14
Oct 10

BBC links and what they tell us about footnotes

BBC Online announced a new links policy for its news website the other day. There was some predictably snarky comment wondering why the BBC had taken so long to catch on.

The rules are a bit laborious, although a masterpiece of brevity compared to Wikipedia’s 5,000-word version. But the BBC’s policy change is a straw in the wind telling us about two important developments just over the horizon.

1.  The more links to external sites that appear on stories on major news websites, the more top tomatoes in the news business are going to be brought face to face with a large issue which most of them don’t want to think about. The BBC or anyone else can’t link to complimentary or connected material without reminding users yet again how many stories are too similar for comfort. This is especially likely to happen if, as is mostly the case, linkage is automatic. Algorithms aren’t yet good at spotting or avoiding overlap.

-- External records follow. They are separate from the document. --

-- ==== Sys2Proof/Machine/SecCore.lean ====
section
/-! DEFINITION. The security subsystem (18): anchors and their programming, revocation, identity and session keys, the
random words, the debug token, halts and the test access port. -/

namespace Sys2Proof.Machine

def secR (off : Nat) : Nat := 0x50000000 + off

/-- The security fault source (21 R477: 148) with SEC_STAT. -/
def secFault (c : Chip) : Chip := raiseFault 148 (c.reg (secR 0)) c

def fprogf (c : Chip) : Chip := c.setBits (secR 0) (2 ^ 10)

/-! ### Fuses (R420, R423 to R425) -/

def fuseCount (f : Fuses) : Nat := (List.range 64).foldl (fun n i => n + (f.rollback.getLsbD i).toNat) 0

/-- DEVID as the eight bytes that salts, messages and results carry: least significant first (DEDUCED from R389, log 47). -/
def devidBytes (f : Fuses) : List Byte := leBytes 8 f.devid.toNat

def anchorBlank (f : Fuses) (k : Fin 2) : Bool := f.anchor[k] == 0
def anchorRevoked (f : Fuses) (k : Fin 2) : Bool := f.revoke.getLsbD k.val

/-- A slot that signatures may name (R423). -/
def anchorOk (f : Fuses) (k : Fin 2) : Bool := !anchorBlank f k && !anchorRevoked f k

/-- A key hashes to an anchor. -/
def anchorIs (f : Fuses) (k : Fin 2) (key : List Byte) : Bool := (f.anchor[k]).toNat == beNat (sha384 key)

/-- The twelve words staged for slot 1, as 48 bytes. -/
def anchorStage (c : Chip) : List Byte := (List.range 12).flatMap (fun k => leBytes 4 (c.reg (secR (0x40 + 4 * k))).toNat)

/-- What GO programs into a slot: none where the write is refused (R423). SLOT 0 takes the factory session's key. -/
def anchorNew (c : Chip) (k : Fin 2) : Option (List Byte) :=
  if bootMode c ≠ 3 ∨ !anchorBlank c.fuses k ∨ c.sec.fprog.isSome then none
  else if k = 1 then some (anchorStage c)
  else (c.cmd.session.bind (·.factory)).map sha384

/-- A write of SEC_FPCMD (R423); SEAL locks it (R431). -/
def fpcmdWrite (v : Word) (c : Chip) : Chip :=
  if c.sealed then c
  else
    let k : Fin 2 := if v.bit 0 then 1 else 0
    let c := c.putBit (secR 0x70) 0 (v.bit 0)
    if !v.bit 8 then c
    else match anchorNew c k with
      | none => fprogf c
      | some bs => { c.setBits (secR 0x70) (2 ^ 9) with
          sec := { c.sec with fprog := some (BitVec.ofNat 1 k.val, BitVec.ofNat 384 (beNat bs)) } }

/-- The programming of a slot ends: its bits are set. Its time, at most 400 µs, is open: it ends at the next tick (log 1). -/
def fuseProgEnd (c : Chip) : Chip :=
  match c.sec.fprog with
  | none => c
  | some (k, x) =>
    let k : Fin 2 := if k = 0 then 0 else 1
    let f := { c.fuses with anchor := c.fuses.anchor.set k.val (c.fuses.anchor[k] ||| x) }
    { c.clrBits (secR 0x70) (2 ^ 9) with fuses := f, sec := { c.sec with fprog := none } }

/-- Whether a request to revoke slot `k` is kept (R424). -/
def revokeOk (c : Chip) (k : Fin 2) : Bool :=
  let o : Fin 2 := if k = 0 then 1 else 0
  !anchorRevoked c.fuses o && (match c.cmd.applied with
    | some (slot, _) => decide (slot = o.val)
    | none => false)

/-- A write of SEC_REVOKE (R424); SEAL locks it (R431). -/
def revokeWrite (v : Word) (c : Chip) : Chip :=
  if c.sealed then c
  else (List.finRange 2).foldl (fun (c : Chip) (k : Fin 2) =>
    if !v.bit k.val then c
    else if revokeOk c k then c.setBits (secR 0x14) (2 ^ k.val) else fprogf c) c

/-- Requests are checked again against the container applied last (R436). -/
def revokeRecheck (c : Chip) : Chip :=
  (List.finRange 2).foldl (fun (c : Chip) (k : Fin 2) =>
    if c.bit (secR 0x14) k.val && !revokeOk c k then fprogf (c.clrBits (secR 0x14) (2 ^ k.val)) else c) c

/-- One fuse bit is programmed: whether it takes is free, another value for each (bit 0 of the word set: it failed; R425). A
programming that has failed goes no further. -/
def fuseBit (set : Fuses → Fuses) (r : Bool × Chip) : Bool × Chip :=
  if !r.1 then r
  else
    let w := r.2.free
    if w.1.bit 0 then (false, fprogf w.2) else (true, { w.2 with fuses := set w.2.fuses })

/-- What SEAL programs, bit by bit: the rollback count of the applied container in ascending order, then the kept revocations
(R424, R425; their order DESIGN CHOICE, log 113); false where a bit fails. -/
def sealFuses (c : Chip) : Bool × Chip :=
  let want := match c.cmd.applied with
    | some (_, r) => r
    | none => 0
  let roll := (List.range 64).filter (fun i => decide (fuseCount c.fuses ≤ i) && decide (i < want))
  let r := roll.foldl (fun r i => fuseBit (fun f => { f with rollback := f.rollback ||| BitVec.ofNat 64 (2 ^ i) }) r) (true, c)
  ((List.range 2).filter (c.bit (secR 0x14))).foldl (fun r k =>
    fuseBit (fun f => { f with revoke := f.revoke ||| BitVec.ofNat 2 (2 ^ k) }) r) r

/-! ### Random words (R429, R430) -/

def rngOk (c : Chip) : Bool := c.bit (secR 0) 1

/-- One word of the DRBG; 0 once it has stopped. Its words are free values (log 5). -/
def rngDraw (c : Chip) : Word × Chip :=
  if rngOk c then (Config.rngWord c.sec.draws, { c with sec := { c.sec with draws := c.sec.draws + 1 } }) else (0, c)

/-- A scalar of the P-384 group from fourteen words of the DRBG. -/
def rngScalar (c : Chip) : Nat × Chip :=
  let r := (List.range 14).foldl (fun (r : Nat × Chip) _ =>
    let w := rngDraw r.2
    (2 ^ 32 * r.1 + w.1.toNat, w.2)) (0, c)
  (ecScalar r.1, r.2)

def rngFail (c : Chip) : Chip := secFault ((c.clrBits (secR 0) 2).setBits (secR 0) (2 ^ 9))

/-! ### Identity and sessions (R421, R422, R427, R428) -/

def asciiBytes (s : String) : List Byte := s.toList.map (fun x => BitVec.ofNat 8 x.toNat)

/-- The identity's private scalar. -/
def idScalar (f : Fuses) : Nat :=
  ecScalar (beNat (hkdf384 (beBytes 32 (Config.pufSecret f.helper).toNat) (devidBytes f) (asciiBytes "IDK1") 56))

/-- The identity public key; zeros where the device secret was not reconstructed. -/
def idPublic (c : Chip) : List Byte :=
  if c.bit (secR 0) 0 then ecEncode (ecScale (idScalar c.fuses) ecG) else List.replicate 96 0

/-- The host key under which a signature verifies by slot `k` (R423). -/
def keyUnder (f : Fuses) (k : Fin 2) (hash sig : List Byte) : Option (List Byte) :=
  if anchorOk f k then
    (((ecdsaRecover hash sig).map (fun q => ecEncode (some q))).find? (fun key => anchorIs f k key))
  else none

/-- The host key of a signature, and whether it opens a factory session (R423). -/
def hostKey (c : Chip) (hash sig : List Byte) : Option (List Byte × Bool) :=
  match keyUnder c.fuses 0 hash sig, keyUnder c.fuses 1 hash sig with
  | some key, _ => some (key, false)
  | none, some key => some (key, false)
  | none, none =>
    if bootMode c = 3 ∧ anchorBlank c.fuses 0 then
      match ecdsaRecover hash sig with
      | q :: _ => some (ecEncode (some q), true)
      | [] => none
    else none

/-- The keys of a session from both ephemeral keys (R428). -/
def sessionKeys (f : Fuses) (z : Nat) (qh qd : List Byte) (factory : Option (List Byte)) : Session :=
  let k := hkdf384 (beBytes 48 z) (devidBytes f) (asciiBytes "KEY1" ++ qh ++ qd) 96
  { kc := k.take 32, kr := (k.drop 32).take 32, ki := (k.drop 64).take 32, seq := 0, rseq := 0, factory := factory }

/-- SESSION_OPEN (R427): its final status and results; on success the new keys are pending. Without a device secret or a
DRBG it is INTERNAL before any other check (R421, R430; DEDUCED, log 48). -/
def sessionOpenRun (qh sig : List Byte) (c : Chip) : (Nat × List Byte) × Chip :=
  let f := c.fuses
  if !(c.bit (secR 0) 0) || !rngOk c then ((0x30, []), c)
  else match ecDecode qh with
    | none => ((0x12, []), c)
    | some q =>
      match hostKey c (sha384 (asciiBytes "HSO1" ++ devidBytes f ++ qh)) sig with
      | none => ((0x14, []), c)
      | some (key, fac) =>
        let d := rngScalar c
        let k := rngScalar d.2
        let qd := ecEncode (ecScale d.1 ecG)
        let sg := ecdsaSign (idScalar f) k.1 (sha384 (asciiBytes "DSO1" ++ devidBytes f ++ qh ++ qd))
        let z := match ecScale d.1 (some q) with
          | some (x, _) => x
          | none => 0
        let s := sessionKeys f z qh qd (if fac then some key else none)
        ((0, qd ++ sg), { k.2 with cmd := { k.2.cmd with pend := some s } })

/-! ### The debug token (R433, R434) -/

/-- The detail code of a token, 0 where every check passes. -/
def tokenCode (f : Fuses) (t : List Byte) : Nat :=
  let fld (i n : Nat) : Nat := leNat ((t.drop i).take n)
  if t.length ≠ 120 ∨ fld 0 4 ≠ 0x31474244 ∨ fld 4 2 ≠ 1 ∨ 4 ≤ fld 6 2 ∨ fld 18 6 ≠ 0 then 1
  else if 2 ≤ fld 16 1 then 2
  else
    let k : Fin 2 := if fld 16 1 = 0 then 0 else 1
    if !anchorOk f k then 2
    else if (keyUnder f k (sha384 (t.take 24)) (t.drop 24)).isNone then 3
    else if fld 17 1 < fuseCount f then 5
    else if fld 8 8 ≠ f.devid.toNat then 6
    else 0

/-- An accepted token unlocks its scope until device reset, beside what an earlier one unlocked. -/
def debugGrant (t : List Byte) (c : Chip) : Chip :=
  c.setBits (secR 0x1C) (1 + 2 * (leNat ((t.drop 6).take 2) % 4))

def dbgRun (c : Chip) : Bool := c.bit (secR 0x1C) 1
def dbgMem (c : Chip) : Bool := c.bit (secR 0x1C) 2

/-! ### Halts (05 R136, R138, R139) -/

def safecfgR (s : Nat) : Nat := slR s 0x8040

/-- The cores that PWM_SAFECFG.OWNER selects (05 R143). -/
def slowners (c : Chip) (s : Nat) : List CoreId :=
  (if h : s < 12 then
    (if c.bit (safecfgR s) 0 then [CoreId.le ⟨2 * s, by omega⟩] else []) ++
    (if c.bit (safecfgR s) 1 then [CoreId.le ⟨2 * s + 1, by omega⟩] else [])
   else []) ++
  (if c.bit (safecfgR s) 2 then [CoreId.triton] else []) ++
  ((List.finRange 4).filter (fun (i : Fin 4) => c.bit (safecfgR s) (3 + i.val))).map CoreId.app

/-- Cause HALT of every slice: it begins while an owner is halted and HALTOVR is 0, and ends when no owner is halted. -/
def haltScan (c : Chip) : Chip :=
  (List.range 12).foldl (fun (c : Chip) s =>
    let held := (slowners c s).any (fun k => (coreGet c k).halted)
    if held && !c.bit (safecfgR s) 7 then setCause causeHalt s c
    else if !held then clrCause causeHalt s c else c) c

/-- The debug module halts a core, or lets it go on; it answers while RUNCTRL is unlocked (R432, R434). The halt request of a lane of
Triton is an output of class 5 (14 R326). -/
def haltSet (k : CoreId) (b : Bool) (c : Chip) : Chip :=
  if dbgRun c then haltScan (eachLane k (fun c => triOut k 5 [32, b.toNat] (updCore k (fun s => { s with halted := b }) c)) c) else c

/-! ### The test access port (R432) -/

/-- An instruction of the TAP, and the bits its data register captures. -/
def tapSet (t : TapInstr) (cap : List Bool) (c : Chip) : Chip := { c with sec := { c.sec with tap := t, shift := cap } }

def wordBits (w : Word) : List Bool := (List.range 32).map w.bit

/-- An instruction under which the boundary register governs the pads: TAPF and the security fault (R432). -/
def tapDrive (t : TapInstr) (c : Chip) : Chip :=
  secFault ((tapSet t [false] c).setBits (secR 0) (2 ^ 11))

/-- The levels at the pads that SAMPLE captures: the level outside, or where the pad drives, its own. -/
def padSample (c : Chip) : List Bool :=
  (List.range 1024).map (fun n => match padLevel c n with
    | .hi => true
    | .lo => false
    | .z => (pinGet c n).level)

end Sys2Proof.Machine
end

In the pre-digital age, it was time-consuming and expensive to lay many different versions of the same event side by side and compare them. Only journalists did that. The web now allows anyone to hop, skip and jump between the media of different continents, channels and languages in seconds. The entropic tendency of 24/7 media to converge on the same facts, soundbites and pictures and to rearrange them a little for each “original” version is painfully obvious. The perception of the value of journalism is bound to suffer. And it has.